A raw milk blue cheese, similar in style to Stilton, but quite different. It’s made on the Isle of Mull by the Reade family, who are better known for their Cheddar – something we’re asked for every single day. They started producing Hebridean Blue nearly 10 years ago. Because it’s raw milk there’s an incredible amount of blue veining that’s really striking, especially on a cheeseboard, and although it looks scary, it’s actually well balanced with a nice level of salt and good level of creaminess. We’ve worked with the family for almost 30 years now and it’s nice to be able to support more than their Cheddar. This cheese is something they are proud of as well. Pair it with Scottish honey – anything nice and sweet.

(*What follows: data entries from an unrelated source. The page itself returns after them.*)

def opEnts (img : List Byte) : List OpEnt :=
  let b := sec img 5
  (List.range (secCount img 5)).map (fun i =>
    { kind := imgB b (16 * i), code := imgB b (16 * i + 1), outkind := imgB b (16 * i + 2),
      form1 := imgB b (16 * i + 4), form2 := imgB b (16 * i + 5), timeout := leAt b (16 * i + 8) 4 })

def opEnt (img : List Byte) (kind code : Nat) : Option OpEnt :=
  (opEnts img).find? (fun e => e.kind = kind && e.code = code)

/-- Curve `i` of an image as its 68 bytes. -/
def curveBytes (img : List Byte) (i : Nat) : List Byte := slice (sec img 6) (68 * i) 68

/-- Points of a curve entry. -/
def curvePts (c : List Byte) : List (Nat × Nat) :=
  (List.range (imgB c 0)).map (fun i => (leAt c (4 + 4 * i) 2, leAt c (6 + 4 * i) 2))

/-- x rises strictly over the points. -/
def ptsRise : List (Nat × Nat) → Bool
  | (x0, _) :: (x1, y1) :: ps => decide (x0 < x1) && ptsRise ((x1, y1) :: ps)
  | _ => true

/-- Points 0 to NPTS − 1 obey R117 with given units. -/
def ptsOk (xunit yunit : Nat) (ps : List (Nat × Nat)) : Bool :=
  decide (2 ≤ ps.length ∧ ps.length ≤ 16) && (match ps with
    | (x0, _) :: _ => x0 = 0
    | [] => false) && ptsRise ps &&
  (xunit ≠ 0 || ps.all (fun p => decide (p.1 ≤ 20000))) && (yunit ≠ 0 || ps.all (fun p => decide (p.2 ≤ 255)))

/-- A curve entry obeys R117, but for its reserved byte and units. -/
def curveOk (c : List Byte) : Bool :=
  ptsOk (imgB c 1) (imgB c 2) (curvePts c) && zeroAt c (4 + 4 * imgB c 0) (64 - 4 * imgB c 0)

/-- Value of a curve at x (R117). -/
def curveAt : List (Nat × Nat) → Nat → Int
  | (x0, y0) :: (x1, y1) :: ps, x =>
    if x < x1 then (y0 : Int) + ((((y1 : Int) - y0) * ((x : Int) - x0)).tdiv ((x1 : Int) - x0))
    else curveAt ((x1, y1) :: ps) x
  | [(_, y)], _ => y
  | [], _ => 0

/-- The CURVE action's value: a negative input gives y₀ (R117). -/
def curveInt (ps : List (Nat × Nat)) (x : Int) : Int :=
  if x < 0 then (match ps with
    | (_, y) :: _ => y
    | [] => 0) else curveAt ps x.toNat

def progLen (img : List Byte) : Nat := leAt (sec img 1) 0 4
def progData (img : List Byte) : Nat := leAt (sec img 1) 4 4

/-! ### Probe list (R120) -/

def nmodes (img : List Byte) : Nat := imgB (sec img 2) 0
def nprobes (img : List Byte) : Nat := imgB (sec img 2) 1
def attachKind (img : List Byte) : Nat := imgB (sec img 2) 2
def attachPad (img : List Byte) : Nat := imgB (sec img 2) 3
def attachUs (img : List Byte) : Nat := leAt (sec img 2) 4 4
def lossMisses (img : List Byte) : Nat := imgB (sec img 2) 8
def lossPad (img : List Byte) : Nat := imgB (sec img 2) 9
def pollFmt (img : List Byte) : Nat := imgB (sec img 2) 10
def replyFmt (img : List Byte) : Nat := imgB (sec img 2) 11
def pollUs (img : List Byte) : Nat := leAt (sec img 2) 12 4
def replyUs (img : List Byte) : Nat := leAt (sec img 2) 16 4
def lossPadUs (img : List Byte) : Nat := leAt (sec img 2) 20 4
def verifyProbe (img : List Byte) : Nat := imgB (sec img 2) 24

/-- A mode entry's offset in the section, and its fields. -/
def modeOff (m : Nat) : Nat := 32 + 16 * m
def modeBaud (img : List Byte) (m : Nat) : Nat := leAt (sec img 2) (modeOff m) 4
def modeB (img : List Byte) (m k : Nat) : Nat := imgB (sec img 2) (modeOff m + k)
def modeCapbit (img : List Byte) (m : Nat) : Nat := modeB img m 7
def modeCmdset (img : List Byte) (m : Nat) : Nat := modeB img m 8
def modeSwitch (img : List Byte) (m : Nat) : Nat := modeB img m 9
def modeConfirm (img : List Byte) (m : Nat) : Nat := modeB img m 10
def modeSwitchUs (img : List Byte) (m : Nat) : Nat := leAt (sec img 2) (modeOff m + 12) 4
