/-- Record a settlement in mode `cur` (R122–R124): SETTLED with its fingerprint; PARTNER_CHANGED is due where R126 and
R127 say so. EPOCH is the group epoch that the chip holds (log entry 76). -/
def settleNow (p : Nat) (img : List Byte) (s : State) : State :=
  let b := probingOf s p
  let old := settleOf s p
  let fp := printOf img b.resp ((probes img).filter (probeIdent img))
  let x : Settle := { apt := aptId img, major := aptMajor img, mode := b.cur, valid := true, fp := fp,
                      epoch := groupEpoch s, baud := modeBaud img b.cur, data := modeB img b.cur 4,
                      parity := modeB img b.cur 5, stop := modeB img b.cur 6, cmdset := modeCmdset img b.cur,
                      vprint := printOf img b.resp [verifyProbe img] }
  let chg := if (port s p).changed.isSome || (b.kept && old.fp ≠ fp) then some fp else none
  let s := jSettle p false (settleBytes x) (writeBytes (portRecAt p) (settleBytes x) s)
  let s := portState p 2 (updPort p (fun y => { y with probing := none, changed := none, sending := 0 }) s)
  portEvent p 2 (chg.elim 0 (fun f => f)) (now s) s

/-- Attach is recorded (R125): the fresh path, or the verify path for a settlement that is VALID, of this table and of
the current epoch. The answer is the state and the step to go on with. -/
def attachRecorded (p : Nat) (img : List Byte) (s : State) : PStep × State :=
  let st := (port s p).state
  let x := settleOf s p
  let known := x.valid && x.apt = aptId img && x.major = aptMajor img && decide (admEpoch s ≤ x.epoch)
  let s := portEvent p 1 (if known then 0 else 1) (now s) (jPort 3 p [] s)
  let s := portState p (if st = 5 then 6 else 1) (updPort p (fun y => { y with attachEnd := none, tryAt := none, changed := none,
                                                                                probing := some noProbing }) s)
  if known then
    let m := modeOf img (verifyProbe img) x.mode
    (.exch .verify (verifyProbe img) m (modeCmdset img m), s)
  else (.pass, portState p 1 s)

/-- A verified return (R126): the port is ACTIVE at the next tick, and nothing is told as changed (R127). -/
def verified (p : Nat) (s : State) : State :=
  portEvent p 5 0 (now s) (updPort p (fun y => { y with probing := none, toActive := true, changed := none }) s)

/-- The steps of the Sequence of R122 and of R126, one after another until an exchange is under way or the probing
ends. A settled mode whose table names no switch probe counts as a failed switch (log entry 77). The fuel bounds the steps taken at once, each of which ends an exchange that cannot be rendered. -/
def probeRun : Nat → Nat → List Byte → PStep → State → State
  | 0, _, _, _, s => s
  | fuel + 1, p, img, st, s =>
    let b := probingOf s p
    let next := probeRun fuel p img
    match st with
    | .exch ph q m v0 =>
      let s := updPort p (fun x => { x with probing := some { b with phase := ph, probe := q, inMode := m,
                                                                      left := probeRetries img q, win := none } }) s
      let s := jPort 1 p [BitVec.ofNat 8 q, BitVec.ofNat 8 m, 0] s
      match sendReq p q v0 img s with
      | some s => s
      | none => next .fail (jPort 1 p [BitVec.ofNat 8 q, BitVec.ofNat 8 m, 3] s)
    | .ok bytes =>
      let s := jPort 1 p [BitVec.ofNat 8 b.probe, BitVec.ofNat 8 b.inMode, 1] s
      let s := updProbe p (fun b => { probeDone img bytes b with win := none }) s
      match b.phase with
      | .contact q =>
        let caps := if probeCaps img q then (match (formats img)[probeResp img q]? with
            | some f => fieldNum f bytes (probeCapField img q)
            | none => 0) else 0
        next (.modes 0) (updProbe p (fun b => { b with contact := q, cur := b.inMode, caps := caps }) s)
      | .switch m => jPort 2 p [BitVec.ofNat 8 m] (updProbe p (fun b =>
          { b with phase := .guardOk m, win := some (now s + usTurns (modeSwitchUs img m)) }) s)
      | .confirm m => next (.idents 0) (updProbe p (fun b => { b with cur := m }) s)
      | .fallback m => next (.modes (m + 1)) s
      | .ident q => next (.idents (q + 1)) s
      | .tryAttach _ => let r := attachRecorded p img s; next r.1 r.2
      | .verify =>
        let x := settleOf s p
        if printOf img (probingOf s p).resp [verifyProbe img] = x.vprint then
          if b.inMode = x.mode then
            verified p s
          else if modeSwitch img x.mode = 0xFF then next .fail s
          else next (.exch .vSwitch (modeSwitch img x.mode) b.inMode (modeCmdset img x.mode)) s
        else
          next .pass (portEvent p 6 0 (now s) (portState p 1 (updPort p (fun y => { y with changed := some 0 }) s)))
      | .vSwitch => jPort 2 p [BitVec.ofNat 8 (settleOf s p).mode] (updProbe p (fun b =>
          { b with phase := .vGuard, win := some (now s + usTurns (modeSwitchUs img (settleOf s p).mode)) }) s)
      | .vConfirm => verified p s
      | .guardOk _ | .guardBack _ | .vGuard => s
    | .fail =>
      let s := jPort 1 p [BitVec.ofNat 8 b.probe, BitVec.ofNat 8 b.inMode, 2] (updProbe p (fun b => { b with win := none }) s)
      match b.phase with
      | .contact q => next (.contactFrom (q + 1)) s
      | .switch m | .confirm m => updProbe p (fun b => { b with phase := .guardBack m,
                                                                win := some (now s + usTurns (modeSwitchUs img m)) }) s
      | .fallback _ | .ident _ => next .restart s
      | .tryAttach _ => updPort p (fun y => { y with probing := none }) s
      | .verify | .vSwitch | .vConfirm =>
        next .pass (updProbe p (fun b => { b with kept := true, restarts := 0 }) (sendPort p (now s) (.port p 12 0) (portState p 1 s)))
      | .guardOk _ | .guardBack _ | .vGuard => s
    | .pass =>
      next (.contactFrom 0) (updPort p (fun x => { x with probing := some { b with cur := nmodes img - 1, doneAt := [],
                                                                                    resp := [] } }) s)
    | .contactFrom k =>
      match (probes img).find? (fun q => decide (k ≤ q) && probeContact img q) with
      | some q => next (.exch (.contact q) q (modeOf img q b.cur) (modeCmdset img (modeOf img q b.cur))) s
      | none => next .absent s
    | .modes m =>
      if m < nmodes img ∧ m ≠ b.cur then
        if (modeCapbit img m ≠ 0xFF && b.caps / 2 ^ modeCapbit img m % 2 = 0) || modeSwitch img m = 0xFF then
          next (.modes (m + 1)) s
        else next (.exch (.switch m) (modeSwitch img m) b.cur (modeCmdset img m)) s
      else next (.idents 0) s
    | .idents k =>
      match (probes img).find? (fun q => decide (k ≤ q) && probeIdent img q &&
          !b.doneAt.contains (q, modeOf img q b.cur)) with
      | some q => next (.exch (.ident q) q (modeOf img q b.cur) (modeCmdset img b.cur)) s
      | none => next .settle s
    | .settle => settleNow p img s
    | .restart =>
      if 3 < b.restarts + 1 then next .absent s
      else next .pass (updProbe p (fun b => { b with restarts := b.restarts + 1 }) s)
    | .absent =>
      let s := portState p 0 (updPort p (fun x => { x with probing := none, changed := none, sending := 0 }) s)
      attachAgain p (portEvent p 3 0 (now s) s)
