def execCastleReqCp (c : CoreId) (x : Fin 8) (s : State) : Outcome :=
  done (cpOnly c 0x46000008 (castleReqWrite (castleReqWord 2 0 x.val)) s)

/-! ### Pairs (R355) -/

/-- A write of CL_DOUBLES: the requested pairs. -/
def clDoublesWrite (n : Nat) (v : Word) (s : State) : State := softWrite (winK n 0x150) v s

def execClDoublesWrite (c : CoreId) (n : ClusterId) (v : Word) (s : State) : Outcome :=
  castWrite c (n.val) (winK n.val 0x150) v (fun s =>
    done (cpOnly c (winK n.val 0x150) (clDoublesWrite n.val v) s)) s

/-- Position x of cluster n has work in progress. -/
def working (s : State) (n x : Nat) : Bool := (core s (16 * n + 12 + x)).work.isSome

/-- PAIR_FORM (R355): at a tick at which neither position has work in progress, UP follows the request. -/
def pairForm (n k : Nat) (s : State) : State :=
  if isSet s (fPairReq n k) ≠ isSet s (fPairUp n k) && !working s n (2 * k) && !working s n (2 * k + 1) then
    let i := 16 * n + 12 + 2 * k
    let s := updCore i (fun c => { c with mism := 0 }) s
    let s := if isSet s (fPairReq n k) then s
      else setCore (i + 1) { core s i with work := none, taken := [], stack := [], alarm := none } s
    setF (fPairUp n k) (if isSet s (fPairReq n k) then 1 else 0) s
  else s

def execPairForm (n : ClusterId) (s : State) : Outcome :=
  done (if atTick s then pairForm n.val 1 (pairForm n.val 0 s) else s)

/-! ### Scrub (R364, R365) -/

/-- A hard word (R364): counted; remapped to a spare word of the commons or of its cluster SRAM, or recorded where none
is left; a word of the code store is rewritten. -/
def hardWord (a : Word) (s : State) : State :=
  let s := addF fScrubHard 1 s
  let top := a.toNat / 0x1000000
  let none_ := faultRec 8 4 4 0xFF 0xFF 0xFF 0xFFFF a.toNat 0 0
  if top = 0x10 ∨ top = 0x11 then
    (if s.guard.spareCommons < 256 then updGuard (fun g => { g with spareCommons := g.spareCommons + 1 }) s else none_ s)
  else if 0x20 ≤ top ∧ top < 0x30 then
    let p := physOf s (top - 0x20)
    let k := Tab.getD s.guard.spareCluster p 0
    if k < 32 then updGuard (fun g => { g with spareCluster := Tab.put g.spareCluster p (k + 1) }) s else none_ s
  else s

/-- SCRUB_PASS_COMPLETE (R364, R365). -/
def execScrubPassComplete (corrected uncorr : List Word) (s : State) : Outcome :=
  let hard := corrected.filter (fun a => s.guard.passCorr.contains a)
  let s := each hard hardWord (addF fScrubCorr corrected.length (addF fScrubPasses 1 s))
  let s := each uncorr (fun a s => eccRec 0xFF 0xFF a.toNat s) s
  let t := now s
  done (updGuard (fun g => { g with passCorr := corrected, scrubAt := some t }) s)

/-- SCRUB_AGE_LIMIT (R352, R365): AGE reaches 240 minutes, so GUARD_STAT.SCRUB falls. -/
def execScrubAgeLimit (s : State) : Outcome :=
  atDue (some (s.guard.scrubAt.elim 0 (fun t => t) + secTurns 14400)) (fun s => s) s

/-- REPAIR_OVERDUE (R353): REPAIR_CLOCK passes 259,200 s, so GUARD_STAT.OVERDUE rises. -/
def execRepairOverdue (s : State) : Outcome :=
  atDue (s.guard.outAt.map (fun t => t + secTurns 259201)) (fun s => s) s

/-! ### The rotating test (R371) -/

/-- The control processor's reserve cores are retested: an OUT core that passes is the reserve again (R370, R371). -/
def cpRetest (ok : BitVec 3) (s : State) : State :=
  each (List.range 3) (fun c s =>
    if isSet s (fCpOut c) && ok.getLsbD c then
      let s := setF (fCpOut c) 0 s
      if getF s fCpSpare = 3 then setF fCpSpare c s else s
    else s) s

/-- The visit falls due PERIOD seconds after the last one. -/
def visitDue (s : State) : Nat := s.guard.rotAt + secTurns (getF s fRotPeriod)

/-- ROTATION_VISIT (R371): a castling of NEXT is requested; a DARK cluster is skipped, and the skip journaled; an OUT
reserve is retested instead. -/
def rotationVisit (cpOk : BitVec 3) (s : State) : State :=
  let t := now s
  let n := getF s fRotNext
  let s := updGuard (fun g => { g with rotAt := t }) s
  if getF s fResState = 2 then updGuard (fun g => { g with retest := some (getF s fResPhys) }) s
  else if getF s fResPhys = 16 ∧ getF s fOffhome = 0x1F ∧ getF s fResState = 0 then
    let s := cpRetest cpOk s
    if getF s (fPwr n) = 2 then
      setF fRotNext (n + 1) (jCastling 0 0 n 0xFF n n 1 (getF s fCastSeq) 0 (frameNo s) s)
    else castReq { unit := 0, reason := 0, cluster := n, pos := 0 }
      (updGuard (fun g => { g with rotStep := 1, rotCl := n }) s)
  else s

def execRotationVisit (cpOk : BitVec 3) (s : State) : Outcome :=
  if isSet s fRotEn && s.guard.rotStep = 0 && s.guard.run.isNone then atDue (some (visitDue s)) (rotationVisit cpOk) s
  else done s

/-- LANE_MAP of a physical cluster after its cores' BIST (R371): a core that was out and passes becomes the in-cluster
reserve; then a core that fails is marked out, and the reserve takes its position. -/
def laneBist (p : Nat) (ok : BitVec 5) (s : State) : State :=
  let s := each (List.range 5) (fun c s =>
    if ok.getLsbD c && isSet s (fLmOut p c) then
      let s := setF (fLmOut p c) 0 s
      if (List.range 4).any (fun x => getF s (fLmPos p x) = c) then s else setF (fLmSpare p) c s
    else s) s
  each (List.range 5) (fun c s =>
    if ok.getLsbD c then s
    else
      let s := setF (fLmOut p c) 1 s
      if getF s (fLmSpare p) = c then setF (fLmSpare p) 7 s
      else match (List.range 4).find? (fun x => getF s (fLmPos p x) = c) with
        | some x => if getF s (fLmSpare p) = 7 then s
                    else setF (fLmSpare p) 7 (setF (fLmPos p x) (getF s (fLmSpare p)) s)
        | none => s) s

/-- CLUSTER_BIST_DONE (R371): the BIST of the cluster under test, or the retest of an OUT one, has ended. -/
def bistDone (pass : Bool) (ok : BitVec 5) (s : State) : State :=
  let p := getF s fResPhys
  let good := pass && decide (4 ≤ ((List.range 5).filter (fun c => ok.getLsbD c)).length)
  let s := updGuard (fun g => { g with retest := none }) (laneBist p ok s)
  if good then
    let s := updGuard (fun g => { g with outAt := none }) (setF fResState 0 s)
    if s.guard.rotStep = 2 then
      castReq { unit := 0, reason := 1, cluster := s.guard.rotCl, pos := 0 } (updGuard (fun g => { g with rotStep := 3 }) s)
    else if s.guard.rotStep = 4 then
      updGuard (fun g => { g with rotStep := 0 }) (setF fRotNext (s.guard.rotCl + 1) s)
    else s
  else
    let t := now s
    let out := getF s fResState = 2
    let s := faultRec 9 4 3 0xFF p 0xFF 0xFFFF 0 0 0 s
    if out then s else updGuard (fun g => { g with outAt := some t, rotStep := 0 }) (setF fResState 2 s)

def execClusterBistDone (pass : Bool) (coresOk : BitVec 5) (s : State) : Outcome :=
  done (if getF s fResState = 1 ∨ (getF s fResState = 2 ∧ s.guard.retest.isSome) then bistDone pass coresOk s else s)

end Sys2Proof.Machine
end

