-- ==== Sys2Proof/Machine/Admin.lean ====
section
/-! DEFINITION. The administration commands of tenants, ports and personality tables (spec/11_kysan_command_interface.md
R307; spec/03, spec/04, spec/05), and what every administration command shares: its slot is taken, it is executed to
its end, and its response is placed. -/

namespace Sys2Proof.Machine

/-- What executing a command comes to: an answer with its STATUS, STATE and payload, or a wait for the event that
completes it, named by a key. -/
inductive Adm where
  | ans (status state : Nat) (payload : List Byte) (s : State)
  | wait (key : Nat) (s : State)

/-- OK with a payload; the failures of R302. -/
def admOk (payload : List Byte) (s : State) : Adm := .ans 0 0 payload s
def badArg (s : State) : Adm := .ans 2 0 [] s
def conflict (state : Nat) (s : State) : Adm := .ans 3 state [] s
def noResource (s : State) : Adm := .ans 4 0 [] s
def badImage (reason : Nat) (s : State) : Adm := .ans 5 0 [BitVec.ofNat 8 reason] s
def mediaError (s : State) : Adm := .ans 8 0 [] s

/-- The control processor takes the slot (R307). A command that stands in no slot of the ring is journaled here. -/
def admTake (op : Nat) (x : ACmd) (s : State) : State :=
  if getF s (fInHead 256) = getF s (fInTail 256) then jAdmin (mkSlot op 0 x.tag.toNat 0xFF 0 0 0 x.payload) s
  else admTakeHead s

/-- Answer a command, or let it wait. -/
def admEnd (op : Nat) (x : ACmd) : Adm → State
  | .ans st sc b s => admRespond op x.tag.toNat st sc b s
  | .wait key s => setAdmin (some { op := op, tag := x.tag, key := key, drop := false }) s

/-- Execute a command that needs `need` payload bytes (R291, R307). While an earlier command waits, none is taken. -/
def admRun (op : Nat) (x : ACmd) (need : Nat) (k : List Byte → State → Adm) (s : State) : Outcome :=
  done (if s.admin.isSome then s
    else
      let s := admTake op x s
      admEnd op x (if x.payload.length ≤ 52 ∧ need ≤ x.payload.length then k x.payload s else badArg s))

/-- The first `n` bytes that a command's host read returns; `none` where the read fails. -/
def hostRead (x : ACmd) (n : Nat) : Option (List Byte) :=
  match x.hostBytes with
  | some b => if n ≤ b.length then some (b.take n) else none
  | none => none

/-- Key of a command that waits for another chip's response. -/
def fwdKey : Nat := 0x100000

/-- Commands that configure a chip, which the head keeps for its next admission (R339). -/
def isConf (op : Nat) : Bool := op = 0x40 || op = 0x43 || op = 0x44 || op = 0x4F

/-- A command whose payload begins with a group tenant or port number, `unit` of them to a chip (R341): at the head, one
that names another chip's is forwarded to it under its local number, and answered with its response. -/
def admGroup (op : Nat) (x : ACmd) (unit : Nat) (k : List Byte → State → Adm) (b : List Byte) (s : State) : Adm :=
  let v := leAt b 0 2
  if isHead s && decide (unit ≤ v) then
    match seatOfIndex s (v / unit) with
    | some seat =>
      let data := le 2 (v % unit) ++ b.drop 2
      let s := updGroup (fun g => { g with sentConf := if isConf op then some (v / unit, op, data) else none }) s
      .wait fwdKey (drnRoute 9 seat (0 :: mkSlot op 0 x.tag.toNat 0xFF 0 0 0 data) s)
    | none => k b s
  else k b s

/-! ### Tenants -/

/-- Disable a tenant (R307): its devices are unbound, its one-shots discarded and journaled. -/
def tenantDisable (t : Nat) (s : State) : State :=
  let s := abandon t s
  let s := each devIds (fun d s => if (dev s t d).bound then unbindDev t d false s else s) s
  let s := updTen t (fun x => { x with configured := false, incoming := [], submit := [], resetAt := none }) s
  setF (fTState t) 0 s

/-- TENANT_CONFIG. -/
def tenantConfig (b : List Byte) (s : State) : Adm :=
  let t := leAt b 0 2
  let en := imgB b 2
  let gd := imgB b 3
  if 256 ≤ t ∨ 1 < en ∨ 1 < gd then badArg s
  else
    let st := getF s (fTState t)
    if st = 2 ∨ st = 3 then conflict st s
    else if en = 1 ∧ gd ≠ getF s (fGuarded t) ∧ st ≠ 0 then conflict st s
    else if en = 0 then admOk [] (setF (fGuarded t) gd (if st = 0 ∧ !(ten s t).configured then s else capsUpdate (tenantDisable t s)))
    else
      let s := setF (fGuarded t) gd (updTen t (fun x => { x with configured := true }) s)
      admOk [] (capsUpdate (if st = 0 then tenantEnable t s else s))

def execTenantConfig (x : ACmd) (s : State) : Outcome := admRun 0x40 x 4 (admGroup 0x40 x 256 tenantConfig) s

/-- TENANT_RESET of administration (R68, R93): answered when the reset completes; a request for a RESETTING tenant is
merged. -/
def adminReset (b : List Byte) (s : State) : Adm :=
  let t := leAt b 0 2
  if 256 ≤ t then badArg s
  else
    let st := getF s (fTState t)
    if st = 0 ∨ st = 3 then conflict st s else .wait t (resetStart t s)

def execAdminTenantReset (x : ACmd) (s : State) : Outcome := admRun 0x41 x 2 (admGroup 0x41 x 256 adminReset) s

/-! ### Ports -/

/-- State code of a port as an object (R307, R79): that of its device; for an unbound port the code a device of it would
show (log entry 34). -/
def portCode (s : State) (p : Nat) : Nat :=
  let x := port s p
  match x.bound with
  | some ix => stateCode (dev s (ix / 16) (ix % 16))
  | none => if x.bypassed then 6 else match x.state with
    | 3 => 2
    | 4 => 4
    | 5 => 5
    | 6 => 5
    | _ => 1

/-- A command about a port that is defined. -/
def withPort (k : Nat → State → Adm) (b : List Byte) (s : State) : Adm :=
  let p := leAt b 0 2
  if p < 1024 ∧ (port s p).defined = true then k p s else badArg s

/-- A port definition record is well-formed (R151, R27). -/
def defOk (b : List Byte) : Bool :=
  let n := imgB b 1
  let used := (slice b 2 n).map (fun x => x.toNat)
  decide (imgB b 0 ≤ 15) && decide (1 ≤ n ∧ n ≤ 8) && used.all (fun i => decide (i < 64)) &&
  decide (used.eraseDups.length = n) && (slice b (2 + n) (8 - n)).all (fun x => x = 0xFF) && decide (leAt b 10 2 ≤ 4095) &&
  decide (imgB b 12 ≤ 11) && zeroAt b 13 3

/-- A personality's pad numbers lie below NPADS (R151). -/
def padsCover (img : List Byte) (n : Nat) : Bool :=
  (attachKind img ≠ 0 || decide (attachPad img < n)) && (lossPad img = 0xFF || decide (lossPad img < n))

/-- The free port slot of a thread with the lowest number (R223). -/
def freeSlot (s : State) (g th : Nat) : Option Nat :=
  (List.range 8).find? (fun j => !isSet s (fSlotValid g th j))

/-- A thread's area takes the program and data of image j for a port. -/
def areaFits (s : State) (n t j p : Nat) : Bool := decide (progUsed (fifo s (fifoIx n t)) + areaNeed s n t j p ≤ 32768)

Durrus is a washed rind cheese made in County Cork. It’s my go-to table cheese for parties. When it’s a bit younger it’s really nice and mild, with a pinkish rind, but I also like it when it’s four to five weeks over the top and goes quite chocolatey. Recently a member of my team ate it with a chocolate digestive, and that was actually a good pairing! They do a Durrus wrapped in Reblochon paper towards Christmas, and that’s one of our bestsellers. You can really taste Cork in this cheese – it’s so grassy when it’s young, and I like that.
I’ve chosen Boyne Valley Blue because it’s not incredibly well known in the UK. It’s made in the North of Ireland in County Meath. We started stocking their Boyne Valley Ban goats’ cheese, which is a Tomme, Alpine style, similar to a Pyrenees Chevre texturally and visually. It’s very popular. The blue is really quite meaty and very easy to eat, but the reason I love it so much is the that the size of the dairy is tiny. The cheesemaker, Michael, works exclusively with another goat milk producer not that far away, and his cheeses always surprise people, especially those who don’t normally like goats’ cheese. It’s nice to have Alpine styles of this quality coming out of Ireland.
This is my soft cheese of choice. I’m very close with Jake, and mum and dad with his parents Anne and Andy. Wigmore is a sheep’s milk Brie style cheese with quite a delicate flavour. I like that it’s not too mushroomy, with just the right amount of sweetness. I think it would probably go well with any white wine or light red.
A classic Loire Valley ash coated goats’ cheese. It’s made by the same creamery as Saint Maure, but I feel you get a little more moisture from this cheese. It tends to be incredibly rich and creamy, and it’s a great centrepiece for any table. Jacquin & Fils was one of the first creameries I visited in France, and it made a huge impression on me. In Scotland cheesemakers have to do everything, from milking to making, maturing and selling. Here, when I looked at the creamery and saw the sheer size of it, it blew my mind. Especially that they were able to maintain the quality of the cheese, which was impressive, and that it was such a massive part of the community.
We’ve got an extensive amount of Cheddar in Scotland which is very good, but I still have a love for Somerset Cheddar. I’ve chosen Pitchfork because it’s an incredibly balanced Cheddar. It’s not got the sharp acidity that maybe would dull the tastebuds, and I’m really fond of the brothers and head cheesemaker Be. I’ve visited them a few times now, and they put so much attention into the make - not damaging the milk, and being really meticulous with their starter. It’s a really great cheese and an important territorial for the industry.